Marriage in India is a big deal; a very big
deal in fact. It’s more like a festival, where the pre-marriage rituals span
for almost a week before the final marital rites take place. Exhaustive,
time-consuming, energy-consuming and highly expensive, marriages in India are
more about displaying familial wealth instead of celebrating a union of two
people – however corny the latter sentence might sound.
The over-clichéd concept of diversified
cultures in this country is never more applicable than when it comes to
marriage. Each community has its own unique rituals which add to the complexity
of the whole event making it sound even more intimidating than what it probably
is.
Just a few days ago, I happened to talk to
my parents about the whole concept of an elaborate wedding. From what I have
garnered so far, it seems in a Tamilian wedding, a bride gets three saris from
her side of the family plus one from the groom’s side. Put into context me –
who utterly dislikes wearing the six yards of Indian toga wrapped around my
legs and waist. It’s like a heady disaster waiting to happen, flapping round
the ankles even without the wearer consciously twirling around.
Trying to explain this scenario to my
father was even more excruciating. Statements like “why give me three saris,
when I won’t be even wearing a single one?” seemed to have no effect on
him. On the contrary a response of “Why not, you can always habituate
yourself to the concept after marriage” seemed to make perfect sense to him
and my mother.
A sari however is just one side of the
whole Tamilian wedding story. Apart from the saris, there are garlands involved
– bands and bands of garlands. Every ritual has its own share of garlands. Garlands
around the neck literally smother the girl and the groom while the garland
weaved around the girl’s hair is enough to give her spondylitis for the rest of
her life. Of course, it’s only the girl who gets to wear the garlands. The
groom escapes the whole rigmarole and is relatively unscathed for the whole of
the ceremony. He swaggers grinning toothily at the knowledge that he has
pocketed the girl without causing any bodily harm to himself in the process.
Who knew garlands could be so dangerous?
After the turn of saris and garlands, it’s
the turn of relatives. I have closely seen five marriages in my immediate
family and when a marriage is fixed, it is interesting to watch the way the
number of invitation cards to be printed is settled. It is literal bargaining, haranguing
and haggling not with the other party in the marriage, but within one’s own
family. Propriety demands that even the remotest relatives are invited so that they
don’t feel offended or ill-treated. Ironically, most of such remote relatives
might have not even met the bride or the groom but since marriages are unofficial
havens for long-lost relatives to re-group and discuss life’s happenings, such
relatives turn up at the venue without a single lapse in memory.
The result of such relatives arriving poses
nothing but acute problems for both the groom and the bride. Long-lost
relatives, never-before-met relatives and seen-before-yet-forgotten-since
relatives – they huddle around the girl and the boy giggling and teasing,
sharing their experiences about their wedding and what-not’s.

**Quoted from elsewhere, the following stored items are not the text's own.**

@[simp] theorem wallMinute_keeps (s : State) :
    (s.wallMinute).cfg = s.cfg ∧ (s.wallMinute).store = s.store ∧ (s.wallMinute).claim = s.claim ∧
    (s.wallMinute).wRequest = s.wRequest ∧ (s.wallMinute).restartPending = s.restartPending ∧
    (s.wallMinute).acting = s.acting ∧ (s.wallMinute).pending = s.pending := by
  simp only [State.wallMinute]
  repeat' split
  all_goals simp

@[simp] theorem duePass_keeps (s : State) (k : Nat) :
    (s.duePass k).clock = s.clock ∧ (s.duePass k).cfg = s.cfg ∧ (s.duePass k).store = s.store ∧
    (s.duePass k).claim = s.claim ∧ (s.duePass k).channels = s.channels ∧ (s.duePass k).wRequest = s.wRequest ∧
    (s.duePass k).table = s.table ∧ (s.duePass k).heads = s.heads ∧ (s.duePass k).link = s.link ∧
    (s.duePass k).arbiter = s.arbiter ∧ (s.duePass k).boiler = s.boiler ∧ (s.duePass k).field = s.field ∧
    (s.duePass k).main = s.main ∧ (s.duePass k).service = s.service ∧
    (s.duePass k).restartPending = s.restartPending ∧ (s.duePass k).acting = s.acting ∧
    (s.duePass k).pending = s.pending := by
  simp only [State.duePass]
  repeat' split
  all_goals simp

@[simp] theorem elapsedMinute_keeps (s : State) :
    (s.elapsedMinute).cfg = s.cfg ∧ (s.elapsedMinute).store = s.store ∧ (s.elapsedMinute).claim = s.claim ∧
    (s.elapsedMinute).wRequest = s.wRequest ∧ (s.elapsedMinute).table = s.table ∧ (s.elapsedMinute).heads = s.heads ∧
    (s.elapsedMinute).link = s.link ∧ (s.elapsedMinute).arbiter = s.arbiter ∧ (s.elapsedMinute).boiler = s.boiler ∧
    (s.elapsedMinute).field = s.field ∧ (s.elapsedMinute).main = s.main ∧ (s.elapsedMinute).service = s.service ∧
    (s.elapsedMinute).restartPending = s.restartPending ∧ (s.elapsedMinute).acting = s.acting ∧
    (s.elapsedMinute).pending = s.pending := by
  have h1 := fun s : State => foldl_keeps State.duePass (fun s : State => (s.cfg, s.store, s.claim, s.wRequest, s.table, s.heads, s.link, s.arbiter, s.boiler, s.field, s.main, s.service, s.restartPending, s.acting, s.pending))
    (by intro s a; simp) zoneNumbers s
  simp only [Prod.mk.injEq] at h1
  simp [State.elapsedMinute, h1]

@[simp] theorem refreshLapse_keeps (s : State) (p : Port) :
    (s.refreshLapse p).clock = s.clock ∧ (s.refreshLapse p).cfg = s.cfg ∧ (s.refreshLapse p).store = s.store ∧
    (s.refreshLapse p).channels = s.channels ∧ (s.refreshLapse p).zones = s.zones ∧
    (s.refreshLapse p).wRequest = s.wRequest ∧ (s.refreshLapse p).table = s.table ∧
    (s.refreshLapse p).heads = s.heads ∧ (s.refreshLapse p).link = s.link ∧ (s.refreshLapse p).arbiter = s.arbiter ∧
    (s.refreshLapse p).boiler = s.boiler ∧ (s.refreshLapse p).field = s.field ∧ (s.refreshLapse p).main = s.main ∧
    (s.refreshLapse p).service = s.service ∧ (s.refreshLapse p).restartPending = s.restartPending ∧
    (s.refreshLapse p).acting = s.acting ∧ (s.refreshLapse p).pending = s.pending := by
  simp [State.refreshLapse]

@[simp] theorem writeDraft_keeps (s : State) (c : Nat) (d : ChannelDraft) :
    (s.writeDraft c d).clock = s.clock ∧ (s.writeDraft c d).store = s.store ∧ (s.writeDraft c d).claim = s.claim ∧
    (s.writeDraft c d).channels = s.channels ∧ (s.writeDraft c d).zones = s.zones ∧
    (s.writeDraft c d).wRequest = s.wRequest ∧ (s.writeDraft c d).table = s.table ∧
    (s.writeDraft c d).heads = s.heads ∧ (s.writeDraft c d).link = s.link ∧ (s.writeDraft c d).arbiter = s.arbiter ∧
    (s.writeDraft c d).boiler = s.boiler ∧ (s.writeDraft c d).field = s.field ∧ (s.writeDraft c d).main = s.main ∧
    (s.writeDraft c d).service = s.service ∧ (s.writeDraft c d).restartPending = s.restartPending ∧
    (s.writeDraft c d).acting = s.acting ∧ (s.writeDraft c d).pending = s.pending := by
  simp only [State.writeDraft]
  repeat' split
  all_goals simp

@[simp] theorem draftEffects_keeps (s : State) (c : Nat) (x y : ChannelDraft) :
    (s.draftEffects c x y).clock = s.clock ∧ (s.draftEffects c x y).cfg = s.cfg ∧
    (s.draftEffects c x y).store = s.store ∧ (s.draftEffects c x y).claim = s.claim ∧
    (s.draftEffects c x y).wRequest = s.wRequest ∧ (s.draftEffects c x y).table = s.table ∧
    (s.draftEffects c x y).heads = s.heads ∧ (s.draftEffects c x y).link = s.link ∧
    (s.draftEffects c x y).arbiter = s.arbiter ∧ (s.draftEffects c x y).boiler = s.boiler ∧
    (s.draftEffects c x y).field = s.field ∧ (s.draftEffects c x y).main = s.main ∧
    (s.draftEffects c x y).service = s.service ∧ (s.draftEffects c x y).restartPending = s.restartPending ∧
    (s.draftEffects c x y).acting = s.acting ∧ (s.draftEffects c x y).pending = s.pending := by
  simp only [State.draftEffects]
  repeat' split
  all_goals simp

After they
disperse, innate curiosity makes the unknown party in the marriage duo pip up
with the clichéd question – ‘who is that person?’ Considering that these kin would be never seen
again, until the next wedding i.e., the questionee doesn’t really know how to
answer best without letting it slip that the exact relation about that person
is unknown.
After mentally evaluating all these
potential happenings, I have reached to a viable conclusion – elopement. I
elope with the guy I am supposed to get married to, no fan-fare, no hoopla and
no milling kith around. There is only I, me and myself with the guy – he, him
and his-self.
The only problem in such a decision-making
is I need to find a like-minded guy who is equally averse to the idea of going
through a week-long process just to ensure that at the end of the week, someone
else will share his name. Of course there is also the problem of explaining the
workability of this solution to my parents, who believe in the vintage orthodoxy
of girls being meek and mild as opposed to opinionated and wild.